Now that this is sewn together, press N seam out (Outer sleeve seam), and sew a gathering stitch between notches. (Or in my case from outer seam to front sleeve notch)
Sew the inner sleeve seam and press out. Fit sleeve into armhole matching front notches and apex sleeve notch to the shoulder seam.
Two piece sleeve assembly for the R and L sleeves. |
Step 11: Collar
This part was a bit confusing when I first looked at it, but after looking at the drawing, and reading the directions on the pattern piece I realised that I only needed to cut 1 on the fold. It says to "Fold in Double" and what I did was to create the under collar, I just needed to fold lengthwise along the middle to create the finished collar. So, let's look at what to do:
- Cut with seam allowances, 1 piece on the bias fold. Do the same for the lining and interfacing.
- Transfer all pleat lines onto the fabric and lining.
- Fuse or sew interfacing to the wrong side of the over/under collar piece
- Press pleats on fabric and lining separately. For both sides and ends pleats are pressed towards the CB. You will need to form mirror image pleats on both sides of your fabric and lining.
- Baste pleats temporarily until you are ready to sew it to the coat.
- Sew with right sides together, the collar and lining together leaving one long end open to turn right way out.(Or sew 2 short sides but long ends are basted)
- With right sides together, pin the collar/lining assembly to the coat matching CB, notches ending at front of the coat (C matchpoint). Sew and press.
- DO NOT Press the centre fold line along the long side PLEASE. The picture shows it kind of fluffy and bouncy.

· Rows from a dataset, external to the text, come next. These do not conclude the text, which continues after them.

-- ==== Sys2Proof/Machine/State.lean ====
section
/-!
DEFINITION. The machine's state, as plain data, and the state after reset.

Four groups, as the spec has them: the handle `H.*` (R20 to R34), the staging buffer and sequencer (R35,
R36), the device register window with its hidden state (R38 to R50), and what the model adds for itself:
the schedule of the agents' moves, the tape and counter behind `any()`, the result handed to the Host,
the diagnostic stream, the sticky refusal mark of R260, and the parameters.
-/

namespace Sys2Proof.Machine

/-! ## Values -/

/-- `H.fsm`, the control state (R31, R210). -/
inductive Fsm where
  | stopped
  | resetting
  | awaitingPermAddr
  | ready
deriving DecidableEq, Repr

/-- `H.link_speed`; `unknown` is the value 0 of the source (R28). -/
inductive Speed where
  | unknown
  | speed10G
  | speed1G
  | speed100M
deriving DecidableEq, Repr

/-- The nine error kinds (R250 to R259). -/
inductive ErrorKind where
  | transportTimeout
  | protocolMismatch
  | nacked
  | permissionDenied
  | notSupported
  | deviceRemoved
  | resetTimeout
  | invalidMacAddr
  | resetInProgress
deriving DecidableEq, Repr

/-- The status of a command: `OK` or exactly one error kind (R250). -/
inductive Status where
  | ok
  | error (kind : ErrorKind)
deriving DecidableEq, Repr

/-- The value of a handle register as READ_HANDLE returns it (R130). -/
inductive HandleValue where
  | address (a : MacAddr)
  | word (w : Word)
  | bytes (bs : List Byte)
  | table (entries : List (BitVec 2))
  | flag (b : Bool)
  | speed (v : Speed)
  | control (v : Fsm)
deriving DecidableEq, Repr

/-- The outputs a command returns beside its status (R128, R130). -/
inductive Output where
  | none
  | vector (v : BitVec 12)
  | words (ws : List Word)
  | reta (entries : List (BitVec 2))
  | rssKey (key : List Byte)
  | link (up : Bool) (speed : Speed)
  /-- CHECK_FOR_RST: `true` is Asserted, `false` is Cleared (R145) -/
  | indicator (asserted : Bool)
  | handle (v : HandleValue)
deriving DecidableEq, Repr

/-- What a command returned to the Host (R130, R262). -/
structure Result where
  status : Status
  output : Output
deriving DecidableEq, Repr

/-- The diagnostic stream's one event (R271). -/
inductive Diag where
  | badFilterType (filterType : Word)
deriving DecidableEq, Repr

/-! ## The handle (R20 to R34) -/

/-- The handle registers `H.*`. -/
structure Handle where
  /-- `H.perm_addr` (R21) -/
  permAddr : MacAddr
  /-- `H.cur_addr` (R22) -/
  curAddr : MacAddr
  /-- `H.mc_filter_type`, a whole word (R23) -/
  mcFilterType : Word
  /-- `H.api_version` (R24) -/
  apiVersion : Word
  /-- `H.rss_key[0..39]` (R25) -/
  rssKey : List Byte
  /-- `H.reta[0..127]` (R26) -/
  reta : List (BitVec 2)
  /-- `H.link_up` (R27) -/
  linkUp : Bool
  /-- `H.link_speed` (R28) -/
  linkSpeed : Speed
  /-- `H.mbx_timeout`, 0 = not armed (R29) -/
  mbxTimeout : Word
  /-- `H.adapter_stopped` (R30) -/
  adapterStopped : Bool
  /-- `H.fsm` (R31) -/
  fsm : Fsm
  /-- `H.mac_valid` (R32) -/
  macValid : Bool
  /-- `H.removed`, sticky (R33) -/
  removed : Bool
deriving DecidableEq, Repr

/-! ## The sequencer (R35) -/

/-- Which transport contract a lock attempt or a failure belongs to: posting a message (R143) or
reading one (R144). -/
inductive Use where
  | post
  | read
deriving DecidableEq, Repr

/-- The positions in the commands' pseudocode. A step at a point executes one primitive of R12 (a register
access, a `Delay`, a read or write of one register), or tests what has been read. Where several updates
follow each other with no register access between them, the point puts the later ones into the frame's
list of pending updates, and each of them is a step of its own (assumption 6). -/
inductive Point where
  /-- the body of START, INIT, MTA_VECTOR, READ_HANDLE -/
  | run
  /-- UPDATE_MC: the loop that hashes the addresses (R176) -/
  | hash
  /-- the request is built in `MSG`, one word a step -/
  | encode
  /-- WRITE_POSTED: the removal test (R143) -/
  | postStart
  /-- AcquireLock: `n <- Budget(H.mbx_timeout)` (R141) -/
  | lockBudget (use : Use)
  /-- AcquireLock: `RegWrite(MBX, VFU)` (R141) -/
  | lockWrite (use : Use)
  /-- AcquireLock: `v <- RegRead(MBX)` -/
  | lockRead (use : Use)
  /-- AcquireLock: the tests of `v` and the count -/
  | lockTest (use : Use)
  /-- AcquireLock: `Delay(MBX_POLL_DELAY)` -/
  | lockDelay (use : Use)
  /-- WRITE_POSTED: `RegWrite(MBMEM[i], msg[i])` -/
  | copyOut
  /-- WRITE_POSTED: `RegWrite(MBX, REQ)` -/
  | postReq
  /-- WRITE_POSTED: `Flush()` -/
  | postFlush
  /-- WRITE_POSTED: the last removal test and the return -/
  | postDone
  /-- READ_POSTED: the removal test (R144) -/
  | readStart
  /-- PollStatus: `n <- Budget(H.mbx_timeout)` (R142) -/
  | pollBudget
  /-- PollStatus: `v <- RegRead(MBX)` (R142) -/
  | pollRead
  /-- PollStatus: the tests of `v` and the count -/
  | pollTest
  /-- PollStatus: `Delay(MBX_POLL_DELAY)` -/
  | pollDelay
  /-- READ_POSTED: `RegRead(MBMEM[i])` -/
  | copyIn
  /-- READ_POSTED: `buf[i] <- ` the value read -/
  | copyStore
  /-- READ_POSTED: the removal test inside the copy loop -/
  | copyInTest
  /-- READ_POSTED: `RegWrite(MBX, ACK)` -/
  | ackWrite
  /-- READ_POSTED: `Flush()` -/
  | ackFlush
  /-- READ_POSTED: the last removal test and the return -/
  | readDone
  /-- the reply in `MSG` is interpreted -/
  | decode
  /-- STOP: `t <- RegRead(TXDCTL[q])` (R213) -/
  | txRead
  /-- STOP: `RegWrite(TXDCTL[q], t & ~ENABLE)` -/
  | txWrite
  /-- STOP: `r <- RegRead(RXDCTL[q])` -/
  | rxRead
  /-- STOP: `RegWrite(RXDCTL[q], r & ~ENABLE)` -/
  | rxWrite
  /-- STOP: `RegWrite(INT_MASK, 0)` -/
  | maskWrite
  /-- STOP: `Flush()` -/
  | stopFlush
  /-- STOP: the two handle writes and the return, one a step -/
  | stopDone
  /-- RESET: `RegWrite(CTRL, RST)` (R214) -/
  | ctrlWrite
  /-- RESET: `Flush()` -/
  | ctrlFlush
  /-- RESET: `Delay(RESET_SETTLE)`, and the count of the indicator loop -/
  | settle
  /-- RESET: `c <- CHECK_FOR_RST(0)` -/
  | rstSample
  /-- RESET: the tests of the sample and the count -/
  | rstTest
  /-- RESET: `Delay(RST_POLL_DELAY)` -/
  | rstDelay
  /-- RESET: the timeout is armed and the version set back, one a step -/
  | arm
  /-- RESET: `H.fsm <- AwaitingPermAddr` -/
  | await
  /-- RESET: `Delay(RESET_REPLY_SETTLE)` -/
  | replySettle
  /-- CHECK_LINK, CHECK_FOR_RST: `v <- RegRead(MBX)` (R145, R240) -/
  | indicatorRead
  /-- CHECK_LINK, CHECK_FOR_RST: the tests of that sample -/
  | indicatorTest
  /-- CHECK_LINK: `l <- RegRead(LINKS)` -/
  | linksRead
  /-- CHECK_LINK: the removal test and the decoding of `l` -/
  | linksTest
deriving DecidableEq, Repr

/-- What a `return` hands to the Host: a value known when the step is planned, or handle registers read
when it happens. -/
inductive Returned where
  | value (o : Output)
  /-- `return OK, H.reta` (R178) -/
  | reta
  /-- `return OK, H.rss_key` (R179) -/
  | rssKey
  /-- `return (H.link_up, H.link_speed, OK)` (R240) -/
  | link
deriving DecidableEq, Repr

/-- One internal primitive of R12: a write of one handle register, of one word of the staging buffer, or
of a local, a diagnostic, or the `return` or `raise` that ends a command. Each is one step of the block
(R35). -/
inductive Prim where
  /-- `MSG[i] <- w` -/
  | msg (i : Nat) (w : Word)
  /-- `buf[i] <- any()`, the clean-up of a READ_POSTED that raised (R144) -/
  | anyBuf (i : Nat)
  /-- `MSG[i] <- any()`, where the READ_POSTED that raised read into another buffer (R36, R263) -/
  | anyMsg (i : Nat)
  /-- `v[k] <- zext_16(MTA_VECTOR(list[k], H.mc_filter_type))`: the vector joins the request (R176) -/
  | hash (vector : BitVec 12)
  /-- `emit Diag` (R175, R271) -/
  | emit (d : Diag)
  /-- `H.perm_addr <- a` -/
  | permAddr (a : MacAddr)
  /-- `H.cur_addr <- a` -/
  | curAddr (a : MacAddr)
  /-- `H.cur_addr <- H.perm_addr` -/
  | curFromPerm
  /-- `H.mc_filter_type <- w` -/
  | filterType (w : Word)
  /-- `H.api_version <- w` -/
  | apiVersion (w : Word)
  /-- `H.rss_key[0..39] <- bs` -/
  | rssKey (bs : List Byte)
  /-- `H.reta[k] <- e` -/
  | reta (k : Nat) (e : BitVec 2)
  /-- `H.link_up <- b` -/
  | linkUp (b : Bool)
  /-- `H.link_speed <- sp` -/
  | linkSpeed (sp : Speed)
  /-- `H.link_speed <- any()` (R242) -/
  | speedAny
  /-- `H.mbx_timeout <- w` -/
  | mbxTimeout (w : Word)
  /-- `H.adapter_stopped <- b` -/
  | stopped (b : Bool)
  /-- `H.fsm <- x` -/
  | fsm (x : Fsm)
  /-- `H.mac_valid <- b` -/
  | macValid (b : Bool)
  /-- `return` or `raise` (R262) -/
  | ends (status : Status) (what : Returned)
deriving DecidableEq, Repr

/-- `Busy(cmd, point, locals)`: the command being executed with its latched operands, the position in
its pseudocode, and its local variables (R35). -/
structure Frame where
  /-- the command, operands latched at acceptance -/
  cmd : Instr
  /-- the position in the command's pseudocode -/
  point : Point
  /-- the loop counter `n`; `none` is `INF` (R140, R268) -/
  n : Option Nat
  /-- the loop index `i` or `q` -/
  i : Nat
  /-- the sampled register value `v`, `t`, `r` or `l` -/
  v : Word
  /-- the request message the command sends, once it is known -/
  req : Option Instr
  /-- `req0`, the request's word 0 (R124) -/
  req0 : Word
  /-- words of the message WRITE_POSTED sends -/
  reqLen : Nat
  /-- words of the message READ_POSTED reads -/
  rspLen : Nat
  /-- the updates that come next, each a step of its own, before the pseudocode goes on at `point` -/
  todo : List Prim
deriving DecidableEq, Repr

/-- `seq`, the sequencer state (R35). -/
inductive Seq where
  | idle
  | busy (f : Frame)
deriving DecidableEq, Repr

/-! ## The device (R38 to R50) -/

/-- The registers of the window that the block's access primitives take by name (R40 to R46, R66). -/
inductive Reg where
  | ctrl
  | status
  | links
  | intMask
  | mbmem (i : Nat)
  | mbx
  | rxdctl (q : Nat)
  | txdctl (q : Nat)
deriving DecidableEq, Repr

/-- The two control registers of one queue pair (R46). -/
structure QueueRegs where
  /-- `RXDCTL[q]` -/
  rxdctl : Word
  /-- `TXDCTL[q]` -/
  txdctl : Word
deriving DecidableEq, Repr

/-- The shared mailbox region as (byte address, byte) pairs, addresses strictly rising and no entry
equal to what an unlisted address reads as (`Memory.wf` in Ops.lean). -/
abbrev Memory := List Host.Cell

/-- The device side of the window. `CTRL` and `STATUS` hold nothing: `CTRL.RST` reads as 0 and every
read of `STATUS` is `any()` (R40, R41). -/
structure Device where
  /-- `MBX.VFU`, the lock bit (R43, R70) -/
  vfu : Bool
  /-- `MBX.PFU`, the PF owns the buffer (R43, R70) -/
  pfu : Bool
  /-- `MBX.PFSTS`, the PF has written a reply (R43) -/
  pfsts : Bool
  /-- `MBX.RSTIP`, the reset indicator (R43) -/
  rstip : Bool
  /-- `req_pending` (R49) -/
  reqPending : Bool
  /-- `ack_pending` (R49) -/
  ackPending : Bool
  /-- `LINKS` (R42) -/
  links : Word
  /-- `INT_MASK` (R45) -/
  intMask : Word
  /-- `RXDCTL[q]`, `TXDCTL[q]`; the length of the list is `NUM_QUEUES` (R46) -/
  queues : List QueueRegs
  /-- `MBMEM[0..MBX_SIZE-1]` (R44) -/
  mbmem : Memory
  /-- `dev_removed`, sticky (R50) -/
  removed : Bool
deriving DecidableEq, Repr

/-! ## The agents' moves (R6, R79, R80, R83) -/

/-- The PF's steps (R80). -/
inductive PfStep where
  | take
  | takeAck
  | lock
  | write (i : Nat) (x : Word)
  | post
  | unlock
  | rst (b : Bool)
  | link (x : Word)
deriving DecidableEq, Repr

/-- The device environment's steps (R79). -/
inductive DevStep where
  | drain
  | remove
deriving DecidableEq, Repr

/-- One scheduled move of one of the four agents of R6. -/
inductive Move where
  /-- the block makes its next step -/
  | vf
  /-- the Host issues a command -/
  | issue (i : Instr)
  /-- the Host receives the result of the last command -/
  | receive
  /-- the PF makes a step -/
  | pf (p : PfStep)
  /-- the device environment makes a step -/
  | dev (d : DevStep)
deriving DecidableEq, Repr

/-! ## Reasons to stop -/

/-- Why the machine stops with a fault. -/
inductive Fault where
  /-- Raised by a command's meaning when the sequencer stands at a point that is no position in that
  command's pseudocode. No state a run from reset reaches is like this, and the spec has no such state.
  Safe. -/
  | badPoint
deriving DecidableEq, Repr

/-- Why the machine refuses an instruction. The spec's own `refuse` (R260) is not one of these: it is the
sticky mark `refusalMark` of the state. -/
inductive Refusal where
  /-- Raised by exec for an instruction that has no meaning yet. Safe. -/
  | notModelled (mnemonic : String)
deriving DecidableEq, Repr

/-! ## The state -/

/-- The machine's state. -/
structure State where
  /-- the handle registers (R20 to R33) -/
  h : Handle
  /-- the sequencer (R35) -/
  seq : Seq
  /-- `MSG`, the staging buffer of `MBX_SIZE` words (R8, R36) -/
  msg : List Word
  /-- the Host's buffer that a READ_POSTED of the Host fills, "the caller's buffer" of R72 -/
  hostBuf : List Word
  /-- the device registers (R38 to R50) -/
  dev : Device
  /-- `wbuf`, the posted writes not yet applied, oldest first (R48); an offset is a natural number
  (assumption 43) -/
  wbuf : List (Nat × Word)
  /-- what the PF learned at its last `PF-take` (R80) -/
  pfSeen : List Word
  /-- the result of the last command, until the Host receives it (R83, R130) -/
  result : Option Result
  /-- the diagnostic stream, oldest first (R271) -/
  diag : List Diag
  /-- the sticky mark of a refusal (R260) -/
  refusalMark : Bool
  /-- MODEL: the moves the agents make next; when it is empty the block moves (R6, R51) -/
  sched : List Move
  /-- MODEL: scripted values for the next `any()` draws -/
  tape : List Word
  /-- MODEL: how many draws the free value `Config.anyWord` has answered -/
  drawn : Nat
  /-- the parameters, never written (R34, R51) -/
  cfg : Config.Params
deriving DecidableEq, Repr

/-! ## The state after reset -/

/-- The handle at construction: the middle column of R52. The fields R52 leaves unspecified hold zeros
(assumption 4). -/
def Handle.constructed (p : Config.Params) : Handle :=
  { permAddr := MacAddr.zero
    curAddr := MacAddr.zero
    mcFilterType := 0#32
    apiVersion := p.apiBase
    rssKey := List.replicate Config.rssKeyBytes 0#8
    reta := List.replicate Config.retaEntries 0#2
    linkUp := false
    linkSpeed := .unknown
    mbxTimeout := 0#32
    adapterStopped := false
    fsm := .stopped
    macValid := false
    removed := false }

/-- The device at power-on. R52 leaves every register of it unspecified; the model names zeros
(assumption 5). -/
def Device.powerOn (p : Config.Params) : Device :=
  { vfu := false
    pfu := false
    pfsts := false
    rstip := false
    reqPending := false
    ackPending := false
    links := 0#32
    intMask := 0#32
    queues := List.replicate p.numQueues ⟨0#32, 0#32⟩
    mbmem := []
    removed := false }

/-- The machine with the parameters `p` right after handle construction: `Idle`, waiting for a command
(R52, R290). -/
def State.constructed (p : Config.Params) : State :=
  { h := Handle.constructed p
    seq := .idle
    msg := List.replicate p.mbxSize 0#32
    hostBuf := List.replicate p.mbxSize 0#32
    dev := Device.powerOn p
    wbuf := []
    pfSeen := []
    result := none
    diag := []
    refusalMark := false
    sched := []
    tape := []
    drawn := 0
    cfg := p }

/-- The machine right after handle construction, with the spec's default parameters. -/
def State.reset : State := State.constructed Config.defaults

end Sys2Proof.Machine
end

The pleats are folded as mirror images on L and R sides of the far end of the collar. The middle length is your fold line Pleats are directed towards the centre back of the collar(middle). |
Basted long end is joined to the coat. (Remember that the non pleated area is the CB) The end of collar assembly should end at the C matchpoint of front jacket |
Step 12: Pockets Front Finish A Placement Line
In finishing the pockets we have to do some more pleating. Now, as mentioned before, the placement line A was quite a distance from the T seam line opening, so I think there may be another way to do this, but you can alter things if you see fit.
Take the placement line A and bring this line towards the T seam. Baste the pleat down along the opening, press and sew down within the seam allowance. This should hold the A placement pleat.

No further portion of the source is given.